Aqueous film-forming foam (AFFF) formulations have been used to suppress liquid fuel fires, resulting in many sites impacted by per- and polyfluoroalkyl substances (PFAS). Due to their chemical structure, PFAS are very stable in the environment and relatively resistant to biodegradation, photo-oxidation, direct photolysis, and hydrolysis, making treatment difficult and costly.
In 2022, SERDP selected projects to develop cost-effective remedial technologies for matrices impacted by PFAS resulting from the use of AFFF formulations. These SERDP projects address the following research goals: developing cost effective treatment approaches for PFAS-impacted matrices, developing cost effective approaches for complete destruction of PFAS bound onto spent media, evaluating treatment technologies using field-impacted media containing PFAS mixtures and common environmental treatment complications, and developing treatment train approaches to cost-effectively treat PFAS and facilitate treatment of co-occurring chemicals.
Owned by CDM Smith; Photo Credit: Lindsey Wasso
Dr. Kung-Hui (Bella) Chu at Texas A&M University will develop an integrated treatment system for the effective treatment of PFAS-laden soils in source zones based on the “Release-Capture-Destruction” concept in a proof-of-concept project. These results will fill knowledge gaps about the poorly understood effect of co-occurring hydrocarbon surfactants on the fate and biotransformation of PFAS and decipher the factors controlling the biodegradation of the soil-bound precursors into more mobile perfluoroalkyl acids (PFAA) for subsequent treatment (Project Overview).
At Auburn University, Dr. Dengjun Wang’s proof-of-concept project will engineer a cost-effective, sustainable biochar-surfactant system (BSS) to treat PFAS-impacted groundwater via enhanced sorption and destruction by advanced reduction processes using hydrated electrons. This project will develop a cost-effective “all-in-one” system to contribute to DoD efforts to sustainably remediate PFAS-impacted groundwater (Project Overview).
Dr. Jon Chorover and his team at the University of Arizona will explore the capability of synthetic colloidal polymers to serve as injectable adsorbents in saturated sand and gravel aquifer systems impacted by PFAS in a proof-of-concept project. This technology will address the urgent need for in situ remediation of groundwater impacted by PFAS (Project Overview).
Dr. Tingting Wu from the University of Alabama in Huntsville will demonstrate that efficient destruction of PFAS can be achieved using plasmonic catalysts in a proof-of-concept project. Results from this project will verify the feasibility of utilizing localized surface plasmon resonance (LSPR) of plasmonic nanostructures to generate reactive redox species for efficient PFAS destruction and lay a solid groundwork for further development of integrated oxidation-reduction PFAS treatment processes (Project Overview).

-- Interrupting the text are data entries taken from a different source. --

/-- R411, R468 to R473: restart reports, recoveries and checkpoint answers are kept until every engine's is in; a decision to end ends the
job, and one for a sealed restart lets an engine whose seals the Warden reaches and which all stand at V run again at once with the fence lowered; a designation is
taken or refused with code 0x7304; the timeouts fence the step or end the job; and a worker that restarts reports. -/
def Obligations.RestartsAndCheckpointsDecided : Prop :=
  (∀ (p : Fin 56) (c : CtlCell) (s : State), s.TakesCell p c →
    (∀ (v : Nat) (need sub ready : Bool) (man : Nat) (j : JobSt) (keep rs : List RestartRep), c.body = .restartReport v need sub ready man → s.isMgr = true → s.job = some j →
      (sub = true → j.desc.spareok ≠ 0) → keep = s.group.reports.filter (fun x => x.coord != c.src) →
      rs = keep ++ [⟨c.src, v, need, sub, ready, man⟩] → s.allIn (rs.map (·.coord.toNat)) = false →
      ∃ t, exec (.restartReport p c false) s = .next t ∧ t.group.reports = rs ∧
        t.group.votes = [] ∧ t.job = s.job) ∧
    (∀ mode v first j, c.body = .restartDecision mode v first → s.superior = some c.src → s.isMgr = false → s.job = some j →
      (mode = 2 → ∃ t, exec (.restartDecision p c false) s = .next t ∧ t.job = none ∧ t.mem = s.mem) ∧
      (mode = 1 → j.desc.keyid = 0 → ∃ t, exec (.restartDecision p c false) s = .next t ∧ t.job = none ∧ s.Wrote t 0x6303) ∧
      (∀ s1, mode = 0 → j.subst = false → s.group.nrepair = 0 → s.Clean → s.slots.length ≤ 40 → (∀ e ∈ j.desc.stages, e.1 < 56) →
        scaleAt j.desc = none → s1 = (s.takeCell p c false).1.beginRestart j v first false →
        (∀ e ∈ j.desc.shards, s1.spanServed nodeN16 (sealAddr s e.shard) 64 = true) →
        (∀ e ∈ j.desc.shards, ∃ q, s.SealIs e.shard q ∧ q.job = j.desc.jobid.toNat ∧ q.shard = e.shard ∧ q.sstep = v ∧ q.hstep = v ∧
          q.cstep = v ∧ q.pass = false) →
        ∃ t, exec (.restartDecision p c false) s = .next t ∧ t.safety.fence = false ∧ (t.job.map (·.state)) = some 2 ∧
          (t.job.map (·.nextStep)) = some first ∧ t.group.recover = none)) ∧
    (∀ v, c.body = .recoveryDone v → s.isMgr = true → s.group.dones.contains c.src.toNat = false →
      s.allIn (s.group.dones ++ [c.src.toNat]) = false →
      ∃ t, exec (.recoveryDone p c false) s = .next t ∧ t.group = { s.group with dones := s.group.dones ++ [c.src.toNat] }) ∧
    (∀ n, c.body = .designation n → s.isMgr = false → c.src = s.group.mgr →
      (n = 0 → ∃ t, exec (.checkpointDesignation p c false) s = .next t ∧ t.flash.teeStep = none) ∧
      (n ≠ 0 → s.mayTee n = true → ∃ t, exec (.checkpointDesignation p c false) s = .next t ∧ t.flash.teeStep = some n ∧
        t.evrec = s.evrec) ∧
      (n ≠ 0 → s.mayTee n = false → ∃ t, exec (.checkpointDesignation p c false) s = .next t ∧ t.flash = s.flash ∧
        s.Wrote t 0x7304)) ∧
    (∀ n ok, c.body = .designationReply n ok → s.isMgr = true → s.group.desig = some n →
      (ok = false → ∃ t, exec (.designationReply p c false) s = .next t ∧ t.group.desig = none ∧ t.flash.teeStep = none) ∧
      (ok = true → s.allIn (s.group.accepts ++ [c.src.toNat]) = false →
        ∃ t, exec (.designationReply p c false) s = .next t ∧ t.group.accepts = s.group.accepts ++ [c.src.toNat] ∧
          t.group.desig = some n)) ∧
    (∀ serial x, c.body = .substitution serial x → s.isMgr = true →
      ∃ t, exec (.substitutionNotice p c false) s = .next t ∧ s.Wrote t 0x7401 ∧ t.group = s.group)) ∧
  (∀ s : State, s.safety.fence = false → s.job.isSome →
    (∀ bid : Fin 16, s.isMgr = true → Tbl.get s.group.arrived [] bid.val ≠ [] → s.allIn (Tbl.get s.group.arrived [] bid.val) = false →
      ∃ t, exec (.groupBarrierTimeout bid) s = .next t ∧ t.safety.fence = true ∧ t.group.fencedStep = some s.jobStep ∧
        ∃ e ∈ t.evrec.queue, e.code = 0x4402) ∧
    (s.isMgr = true → s.group.voted s.jobStep ≠ [] → s.allIn (s.group.voted s.jobStep) = false →
      ∃ t, exec .voteTimeoutManager s = .next t ∧ t.safety.fence = true ∧ t.group.fencedStep = some s.jobStep ∧
        ∃ e ∈ t.evrec.queue, e.code = 0x4401) ∧
    (s.group.waiting = true → s.superior.isSome →
      ∃ t, exec .resultTimeoutWorker s = .next t ∧ t.safety.fence = true ∧ t.job = none ∧ ∃ e ∈ t.evrec.queue, e.code = 0x4403)) ∧
  (∀ (s : State) (j : JobSt), s.job = some j → j.parked = false → j.state = 3 → s.devUp = true → s.orderly = none → s.isMgr = false →
    ∃ t need, exec .workerRestart s = .next t ∧
      t.job = some { j with state := if s.bringReserves.2 then 5 else 4, needCkpt := need } ∧
      (j.needCkpt = true → j.subst = false → need = true))

/-! ## Result integrity, polders and feeds -/

/-- R189, R480, R482, R486 to R495: a detection is counted, the first since the fence was lowered is kept, a failure record is written, and the
fence is raised; under a fence that is raised nothing more follows. A core whose residue or register-file parity check fails,
that is stuck, or whose sequencers differ halts and is detected; the Warden's divergence raises the fence and `WARDENFAIL`; a self-test runs from its request to its end. -/
def Obligations.DetectionsRaiseTheFence : Prop :=
  (∀ (s : State) (d : Det) (r : List Det), s.safety.queue = d :: r →
    ∃ t, exec (.detectionLatch none) s = .next t ∧ t.safety.fence = true ∧ t.safety.queue = r ∧
      t.safety.dets = min (s.safety.dets + 1) (2 ^ 32 - 1) ∧ t.safety.detSet = true ∧
      (s.safety.detSet = false → t.safety.detCode = d.code ∧ t.safety.detMech = d.mech ∧
        t.safety.detSrc = if d.src < 60 then d.src else 63) ∧
      (s.safety.detSet = true → t.safety.detCode = s.safety.detCode ∧ t.safety.detSrc = s.safety.detSrc) ∧
      (∃ f ∈ t.safety.recs, f.code = d.code ∧ f.unit = d.unit ∧ f.addr = d.addr) ∧
      (s.safety.fence = false → t.safety.fences = min (s.safety.fences + 1) 65535) ∧
      (s.stopped = true → t.job = s.job ∧ t.group = s.group ∧ t.ports = s.ports)) ∧
  (∀ (c : CoreId) (s : State), s.coreLive (coreKey c) = true →
    (s.safety.queue = [] → ∃ t, exec (.detectionLatch (some c)) s = .next t ∧ t.safety.fence = true ∧
      (t.proc (coreKey c)).halted = true ∧ (t.bar c.site).poison = true ∧ t.safety.queue = [] ∧
      ∃ f ∈ t.safety.recs, f.code = 0x2502) ∧
    (s.safety.fence = false → (s.proc (coreKey c)).inBar = none →
      ∃ t, exec (.sequencerWatchdog c) s = .next t ∧ t.proc (coreKey c) = { s.proc (coreKey c) with halted := true } ∧
        (t.bar c.site).poison = true ∧ s.Wrote t 0x2503 ∧ t.safety.queue.length = s.safety.queue.length + 1 ∧ t.mem = s.mem) ∧
    (∃ t, exec (.spanSignatureCompare c true) s = .next t ∧ t.proc (coreKey c) = { s.proc (coreKey c) with halted := true } ∧
      (t.bar c.site).poison = true ∧ s.Wrote t 0x2503 ∧ t.safety.queue.length = s.safety.queue.length + 1 ∧ t.mem = s.mem) ∧
    exec (.spanSignatureCompare c false) s = .next s) ∧
  (∀ s : State, s.powered = true → s.safety.wfail = false → s.safety.fence = false →
    ∀ i code, i = .wardenLockstepFail ∧ code = 0x2505 ∨ i = .supplyExcursion 60 ∧ code = 0x2506 →
    ∃ t, exec i s = .next t ∧ t.safety.wfail = true ∧ t.safety.fence = true ∧
      t.safety.dets = min (s.safety.dets + 1) (2 ^ 32 - 1) ∧ ∃ e ∈ t.evrec.queue, e.code = code) ∧
  (∀ (s : State) (v : Word), s.powered = true → v.getLsbD 0 = true →
    (s.safety.tbusy = false → s.devUp = true → ∃ t, exec (.sftestReq v) s = .next t ∧ t.safety.tbusy = true ∧
      t.safety.stesting = true ∧ t.safety.tfailed = false ∧ t.safety.treq = false ∧ t.safety.tleft = s.waitingParts) ∧
    (s.safety.tbusy = true → ∃ t, exec (.sftestReq v) s = .next t ∧ t.safety.treq = true ∧ t.safety.tbusy = true)) ∧
  (∀ s : State, s.safety.tbusy = true → s.safety.treq = false → s.job = none →
    (∃ t, exec (.selfTestComplete []) s = .next t ∧ t.safety.tbusy = false ∧ t.safety.tdone = true ∧ t.safety.stesting = false ∧
      t.safety.tfailed = s.safety.tfailed ∧ t.evrec = s.evrec) ∧
    (∀ p, ∃ t, exec (.selfTestComplete [p]) s = .next t ∧ t.safety.tbusy = false ∧ t.safety.tdone = true ∧
      t.safety.tfailed = true ∧ s.Wrote t 0x2509 ∧ t.safety.recs.length = s.safety.recs.length + 1))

At GSI Environmental, Dr. Charles Newell and his team will explore the use of gas sparging as an effective and efficient first stage of a treatment train solution where PFAS are first concentrated, extracted, and destroyed. This research will provide a novel way to avoid expensive treatment of PFAS-impacted subsurface media by allowing for long-term retention of PFAS in the subsurface under an enhanced-monitored natural attenuation (MNA) type framework (Project Overview available soon).
Additionally, Dr. Charles Newell at GSI Environmental will determine whether PFAS-impacted groundwater plumes that mix with saline groundwater near marine shorelines significantly increase PFAS sorption via “salting out” in this proof-of-concept project. “Salting out” with the addition of tidal pumping may reduce nearshore PFAS concentrations in groundwater naturally by sequestering PFAS via sorption before the PFAS enter sensitive bays, estuaries, or open oceans, which could preclude the need for expensive groundwater control systems at every shoreline site (Project Overview).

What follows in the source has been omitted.